** Opening Supplied material block **
-- ==== Sys2Proof/Machine/Sources.lean ====
section
/-! DEFINITION. The input selector: detection, selection, changeover, and the contract in use (chapter 8). -/

namespace Sys2Proof.Machine

def State.setSelector (s : State) (x : Selector) : State := { s with selector := x }

def Selector.detection (x : Selector) : Input → Detection
  | .wired => x.wired
  | .coil => x.coil

def State.setDetection (s : State) (i : Input) (d : Detection) : State :=
  match i with
  | .wired => s.setSelector { s.selector with wired := d }
  | .coil => s.setSelector { s.selector with coil := d }

/-! ### Detection (R126, R127) -/

/-- The attach level of either input, in mV (8.1). -/
def attachLevel : Int := 4300

/-- A detection record after a scan's reading (R126). The second part says that the source attaches. -/
def detect (d : Detection) (v : Int) : Detection × Bool :=
  let good := attachLevel ≤ v
  match d.state with
  | .detached => (if good then { state := .settling, settle := 1 } else d, false)
  | .settling =>
    if good then
      if d.settle < 2 then ({ d with settle := d.settle + 1 }, false) else ({ state := .attached, settle := 0 }, true)
    else ({ state := .detached, settle := 0 }, false)
  | .attached => (d, false)

/-- The update of one input's record at a scan completion (R126). -/
def State.detectAtScan (s : State) (i : Input) (v : Int) : State :=
  let p := detect (s.selector.detection i) v
  let s1 := s.setDetection i p.1
  if p.2 then s1.raise .source else s1

/-- The detection record of an input whose pin collapses (R127). -/
def State.collapse (s : State) (i : Input) : State :=
  let gone : Detection := { state := .detached, settle := 0 }
  match (s.selector.detection i).state with
  | .attached => (s.setDetection i gone).raise .source
  | .settling => s.setDetection i gone
  | .detached => s

/-- A source is present when either input is SETTLING or ATTACHED (R137). -/
def State.sourcePresent (s : State) : Bool :=
  s.selector.wired.state != .detached || s.selector.coil.state != .detached

/-! ### Selection and changeover (R128 to R134) -/

/-- The wanted source (R128). -/
def State.wantedSource (s : State) : Option Input :=
  match decide (s.selector.wired.state = .attached), decide (s.selector.coil.state = .attached) with
  | true, true => if s.srcPrio = 0 then some .wired else some .coil
  | true, false => some .wired
  | false, true => some .coil
  | false, false => none

/-- A selection of the wired or the coil source (R134). -/
def State.selectSource (s : State) (i : Input) : State :=
  ((s.setSelector { s.selector with selected := sourceOf i }).raise .source).forceRest .source

/-- A loss of the selected source (R133): the cell paths act as on its detach (R8), and an allocation in flight has its
charge set-points kept from being applied (case 5 of R6). -/
def State.loseSource (s : State) : State :=
  let s1 := (s.zeroCharge .a).zeroCharge .b
  let s2 := s1.modAllocation fun al => { al with sourceLost := true }
  s2.setSelector { s2.selector with selected := .none }

/-- A changeover begins (R130); `held` when an allocation begins at the event. -/
def State.beginChangeover (s : State) (target : Input) (held : Bool) : State :=
  let s1 := s.loseSource
  (s1.setSelector { s1.selector with
    target := some target
    phase := if held then .held else .wait }).raise .source

/-- A selection made while a changeover is in progress (R132), and the test of the phase at a scan completion (R131). -/
def State.selectInChangeover (s : State) (scanBegins : Option Bool) : State :=
  match s.wantedSource with
  | none => s.setSelector { s.selector with phase := .none, target := none }
  | some w =>
    let s1 := s.setSelector { s.selector with target := some w }
    match scanBegins, s.selector.phase with
    | some true, .wait => s1.setSelector { s1.selector with phase := .held }
    | some true, .done => (s1.setSelector { s1.selector with phase := .none, target := none }).selectSource w
    | _, _ => s1

/-- A selection made with no changeover in progress (R129). -/
def State.selectPlain (s : State) (scanBegins : Option Bool) : State :=
  match s.selector.selected, s.wantedSource with
  | .none, none => s
  | .none, some w => s.selectSource w
  | _, none => s.loseSource.raise .source
  | x, some w => if sourceOf w = x then s else s.beginChangeover w (scanBegins == some true)

/-- A selection (R128): at a scan completion `scanBegins` says whether an allocation begins there; at a collapse event
it is none. -/
def State.makeSelection (s : State) (scanBegins : Option Bool) : State :=
  match s.selector.phase with
  | .none => s.selectPlain scanBegins
  | _ => s.selectInChangeover scanBegins

/-- An input-collapse event (R127, R128). -/
def State.collapseEvent (s : State) (i : Input) : State := (s.collapse i).makeSelection none

/-- The selector's action at a scan completion (R126, R128). -/
def State.selectorAtScan (s : State) (r : Readings) (begins : Bool) : State :=
  ((s.detectAtScan .wired r.vWired).detectAtScan .coil r.vCoil).makeSelection (some begins)

/-- The abandonment of the NONE allocation (R131). -/
def State.changeoverAbandoned (s : State) : State :=
  match s.selector.phase with
  | .held => s.setSelector { s.selector with phase := .wait }
  | _ => s

/-- The completion of the NONE allocation (R131). -/
def State.changeoverCompleted (s : State) : State :=
  match s.selector.phase with
  | .held => s.setSelector { s.selector with phase := .done }
  | _ => s

/-! ### Contracts (R135, R136) -/

/-- The contract in use of an allocation that begins (R135), with SOURCE at the first use of a new wired contract
(R136). V_c and I_c follow when the budget stage reads them (log entry 35). The pair of a contract that is not wired is
W0 (log entry 47). -/
def State.formContract (s : State) : State :=
  match s.selector.selected with
  | .none => s.setSelector { s.selector with contract := { source := .none, pair := .w0, vC := 0, iC := 0 } }
  | .coil =>
    s.setSelector { s.selector with contract := { s.selector.contract with source := .coil, pair := .w0 } }
  | .wired =>
    let s1 := s.setSelector { s.selector with
      contract := { s.selector.contract with source := .wired, pair := s.wsel }
      lastPair := s.wsel }
    if s.wsel = s.selector.lastPair then s1 else s1.raise .source

end Sys2Proof.Machine
end

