-- ==== Sys2Proof/Certificates/Slice0/Obligations.lean ====
section
/-! DEFINITION. The statements for the provers. A command that makes a request is followed by the two grants, so its next
state is written as the state its effect leaves, settled; what the grants do is stated on its own. -/

open Sys2Proof Sys2Proof.Machine

/-! ### What several statements speak of -/

/-- A sample of n readings of a channel begins converting (R29, R146, R148): its conversions are asked for; on a computed
channel the value standing at that moment is taken n times, becomes LAST and goes to the write window. -/
def beganConverting (s : State) (ch n target : Nat) : State :=
  if ch < 14 then
    { s with
      seq := { s.seq with state := .convert }
      converter := { s.converter with probePending := n, probeChannel := ch } }
  else
    let v : Int := if ch = 14 then s.cells.a.vcell else s.cells.b.vcell
    ({ s with seq := { s.seq with sum := v * n, taken := n, last := v } } : State).writeResult target (wordOf v)

/-- A trigger takes s to t (R147, R162): a sample that waits for it begins converting, and it is lost on any other. -/
def TriggerTaken (g : Trigger) (s t : State) : Prop :=
  (∀ ch n target, s.seq.state = .triggerWait → s.seq.item = some (.sample ch n g target) →
    s.control.state ≠ .ship → ch ≤ 15 → 0 < n → t = beganConverting s ch n target) ∧
  (s.seq.state ≠ .triggerWait ∨ s.control.state = .ship ∨ (∀ ch n target, s.seq.item ≠ some (.sample ch n g target)) →
    t = s)

/-- A thaw takes s to t (R161): of a FROZEN sequencer the kept state is taken back, and the held step is carried out at
once: the item fetched, which the budget counts then (log entry 22), the going on to an item, the result of the sample, or,
from IDLE, the start of the slot's list. The kept state stands after it (log entry 48). -/
def ThawsTo (s t : State) : Prop :=
  let back : State := { s with seq := { s.seq with state := s.seq.kept, held := none } }
  (s.seq.state ≠ .frozen → t = s) ∧
  (s.seq.state = .frozen →
    (∀ item, s.seq.held = some .carryOut → s.seq.item = some item → t = back.carryOut item) ∧
    (∀ i, s.seq.held = some (.goOn i) → t = back.finishItem i) ∧
    (∀ ch n g target, s.seq.held = some .formResult → s.seq.item = some (.sample ch n g target) →
      let result := s.seq.sum.tdiv n
      t = ({ back with seq := { back.seq with last := result } } : State).writeResult target (wordOf result)) ∧
    (∀ i, s.seq.held = none → s.seq.kept = .idle → s.seq.slot = some i → t = { back with
      seq := { back.seq with
        state := .fetch, current := some i, itemIndex := i, slot := none, budget := 0, inFlight := .fetch i }
      arbiter := { s.arbiter with seqFetch := some i } }) ∧
    (s.seq.held = none → s.seq.kept ≠ .idle ∨ s.seq.slot = none → t = back))

/-- Cell paths after the entry actions of QUIET (R182): the QUIET hold on both under a STOP-effective charge policy. -/
def quietHolds (s : State) (cells : PerCell CellPath) : PerCell CellPath :=
  if s.qpolCharge = .stopEffective then
    { a := { cells.a with holds := { cells.a.holds with quiet := true } }
      b := { cells.b with holds := { cells.b.holds with quiet := true } } }
  else cells
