@[simp] theorem State.startOwn_frame (s : State) (c : CellId) :
    (s.startOwn c).cells = s.cells ∧ (s.startOwn c).fold = s.fold ∧ (s.startOwn c).timer = s.timer ∧
    (s.startOwn c).converter = s.converter ∧ (s.startOwn c).gauge = s.gauge ∧ (s.startOwn c).bands = s.bands ∧
    (s.startOwn c).allocator = s.allocator ∧ (s.startOwn c).transfer = s.transfer ∧
    (s.startOwn c).selector = s.selector ∧ (s.startOwn c).seq = s.seq ∧ (s.startOwn c).mem = s.mem ∧
    (s.startOwn c).refresh = s.refresh ∧ (s.startOwn c).port = s.port ∧ (s.startOwn c).notices = s.notices ∧
    (s.startOwn c).control = s.control ∧ (s.startOwn c).pending = s.pending ∧
    (s.startOwn c).freeCounter = s.freeCounter := by
  simp [State.startOwn]

@[simp] theorem State.startFollowing_frame (s : State) :
    (s.startFollowing).cells = s.cells ∧ (s.startFollowing).fold = s.fold ∧ (s.startFollowing).timer = s.timer ∧
    (s.startFollowing).converter = s.converter ∧ (s.startFollowing).gauge = s.gauge ∧
    (s.startFollowing).bands = s.bands ∧ (s.startFollowing).allocator = s.allocator ∧
    (s.startFollowing).transfer = s.transfer ∧ (s.startFollowing).selector = s.selector ∧
    (s.startFollowing).seq = s.seq ∧ (s.startFollowing).mem = s.mem ∧ (s.startFollowing).refresh = s.refresh ∧
    (s.startFollowing).port = s.port ∧ (s.startFollowing).notices = s.notices ∧
    (s.startFollowing).control = s.control ∧ (s.startFollowing).pending = s.pending ∧
    (s.startFollowing).freeCounter = s.freeCounter := by
  simp [State.startFollowing]

@[simp] theorem State.profileStart_frame (s : State) (c : CellId) :
    (s.profileStart c).cells = s.cells ∧ (s.profileStart c).fold = s.fold ∧ (s.profileStart c).timer = s.timer ∧
    (s.profileStart c).converter = s.converter ∧ (s.profileStart c).gauge = s.gauge ∧
    (s.profileStart c).bands = s.bands ∧ (s.profileStart c).allocator = s.allocator ∧
    (s.profileStart c).transfer = s.transfer ∧ (s.profileStart c).selector = s.selector ∧
    (s.profileStart c).seq = s.seq ∧ (s.profileStart c).mem = s.mem ∧ (s.profileStart c).refresh = s.refresh ∧
    (s.profileStart c).port = s.port ∧ (s.profileStart c).notices = s.notices ∧
    (s.profileStart c).control = s.control ∧ (s.profileStart c).pending = s.pending ∧
    (s.profileStart c).freeCounter = s.freeCounter := by
  dsimp only [State.profileStart]
  (repeat' split) <;> simp

@[simp] theorem State.profileStop_frame (s : State) (c : CellId) :
    (s.profileStop c).cells = s.cells ∧ (s.profileStop c).fold = s.fold ∧ (s.profileStop c).timer = s.timer ∧
    (s.profileStop c).converter = s.converter ∧ (s.profileStop c).gauge = s.gauge ∧
    (s.profileStop c).bands = s.bands ∧ (s.profileStop c).allocator = s.allocator ∧
    (s.profileStop c).transfer = s.transfer ∧ (s.profileStop c).selector = s.selector ∧
    (s.profileStop c).seq = s.seq ∧ (s.profileStop c).mem = s.mem ∧ (s.profileStop c).refresh = s.refresh ∧
    (s.profileStop c).port = s.port ∧ (s.profileStop c).notices = s.notices ∧
    (s.profileStop c).control = s.control ∧ (s.profileStop c).pending = s.pending ∧
    (s.profileStop c).freeCounter = s.freeCounter := by
  dsimp only [State.profileStop]
  (repeat' split) <;> simp
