/-- The highest field of a word needs no mask. -/
theorem field_highest (w : Word) : field w 13 3 = w.toNat / 8192 := by
  have bound := w.isLt
  unfold field
  omega

/-- The four words of an item are read field by field (9.1.2, 10.9.5). -/
theorem itemOf_eq_spelledItem (ws : List Word) : itemOf ws = spelledItem fun k => ws.getD k 0 := by
  unfold itemOf spelledItem
  simp only [field_zero, field_highest, triggerOf_eq, actionOf_eq, markOf_eq, conditionOf_eq]
  rfl

/-! ### The completions (R144, R149) -/

theorem exec_itemFetchCompletion {s : State} {i : Nat} {ws : List Word}
    (way : s.arbiter.underWay = some (.seqFetch i ws)) :
    exec .itemFetchCompletion s = .next (s.itemFetchCompleted ws).settle := by
  simp only [exec, execItemFetchCompletion, way]

theorem State.itemFetched_of_awake {s : State} (awake : s.seq.state ≠ .frozen) (item : Item) :
    s.itemFetched item = (s.setSeq { s.seq with item := some item, inFlight := .none }).carryOut item :=
  if_neg (mt State.seqFrozen_iff.mp awake)

theorem State.itemFetched_of_frozen {s : State} (frozen : s.seq.state = .frozen) (item : Item) :
    s.itemFetched item = s.setSeq { s.seq with item := some item, inFlight := .none, held := some .carryOut } :=
  if_pos (State.seqFrozen_iff.mpr frozen)

theorem State.itemFetchCompleted_of_awaited {s : State} (awaited : s.arbiter.awaited = true) (ws : List Word) :
    s.itemFetchCompleted ws = s.endTransaction.itemFetched (itemOf ws) :=
  if_pos awaited

theorem State.itemFetchCompleted_of_left {s : State} (left : s.arbiter.awaited = false) (ws : List Word) :
    s.itemFetchCompleted ws = s.endTransaction :=
  if_neg (ne_true_of_eq_false left)

/-- Settles O55: the item read, and the completion by whether it is awaited and the sequencer FROZEN. -/
theorem itemFetchCompletes : Obligations.ItemFetchCompletes := by
  unfold Obligations.ItemFetchCompletes
  refine ⟨itemOf_eq_spelledItem, fun s i ws way awaited awake => ?_, fun s i ws way awaited frozen => ?_,
    fun s i ws way left => ?_⟩
  · rw [exec_itemFetchCompletion way, State.itemFetchCompleted_of_awaited awaited,
      State.itemFetched_of_awake (s := s.endTransaction) awake]
    rfl
  · rw [exec_itemFetchCompletion way, State.itemFetchCompleted_of_awaited awaited,
      State.itemFetched_of_frozen (s := s.endTransaction) frozen]
    rfl
  · rw [exec_itemFetchCompletion way, State.itemFetchCompleted_of_left left]
    rfl

theorem exec_seqWriteCompletion {s : State} {i : Nat} {v : Word} (way : s.arbiter.underWay = some (.seqWrite i v)) :
    exec .seqWriteCompletion s = .next s.seqWriteCompleted.settle := by
  simp only [exec, execSeqWriteCompletion, way]

theorem State.itemWritten_of_awake {s : State} (awake : s.seq.state ≠ .frozen) :
    s.itemWritten = (s.setSeq { s.seq with inFlight := .none }).finishItem (s.seq.itemIndex + 4) :=
  if_neg (mt State.seqFrozen_iff.mp awake)

theorem State.itemWritten_of_frozen {s : State} (frozen : s.seq.state = .frozen) :
    s.itemWritten = s.setSeq { s.seq with inFlight := .none, held := some (.goOn (s.seq.itemIndex + 4)) } :=
  if_pos (State.seqFrozen_iff.mpr frozen)

theorem State.seqWriteCompleted_of_awaited {s : State} (awaited : s.arbiter.awaited = true) :
    s.seqWriteCompleted = s.endTransaction.itemWritten :=
  if_pos awaited

theorem State.seqWriteCompleted_of_left {s : State} (left : s.arbiter.awaited = false) :
    s.seqWriteCompleted = s.endTransaction :=
  if_neg (ne_true_of_eq_false left)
** Closing Supplied material block **
Using only the entries above, output the line with "s.selector with coil", the line with "let good := attachLevel ≤ v", and all lines between them, exactly as they stand.

*Solution to this problem*:
  | .coil => s.setSelector { s.selector with coil := d }

/-! ### Detection (R126, R127) -/

/-- The attach level of either input, in mV (8.1). -/
def attachLevel : Int := 4300

/-- A detection record after a scan's reading (R126). The second part says that the source attaches. -/
def detect (d : Detection) (v : Int) : Detection × Bool :=
  let good := attachLevel ≤ v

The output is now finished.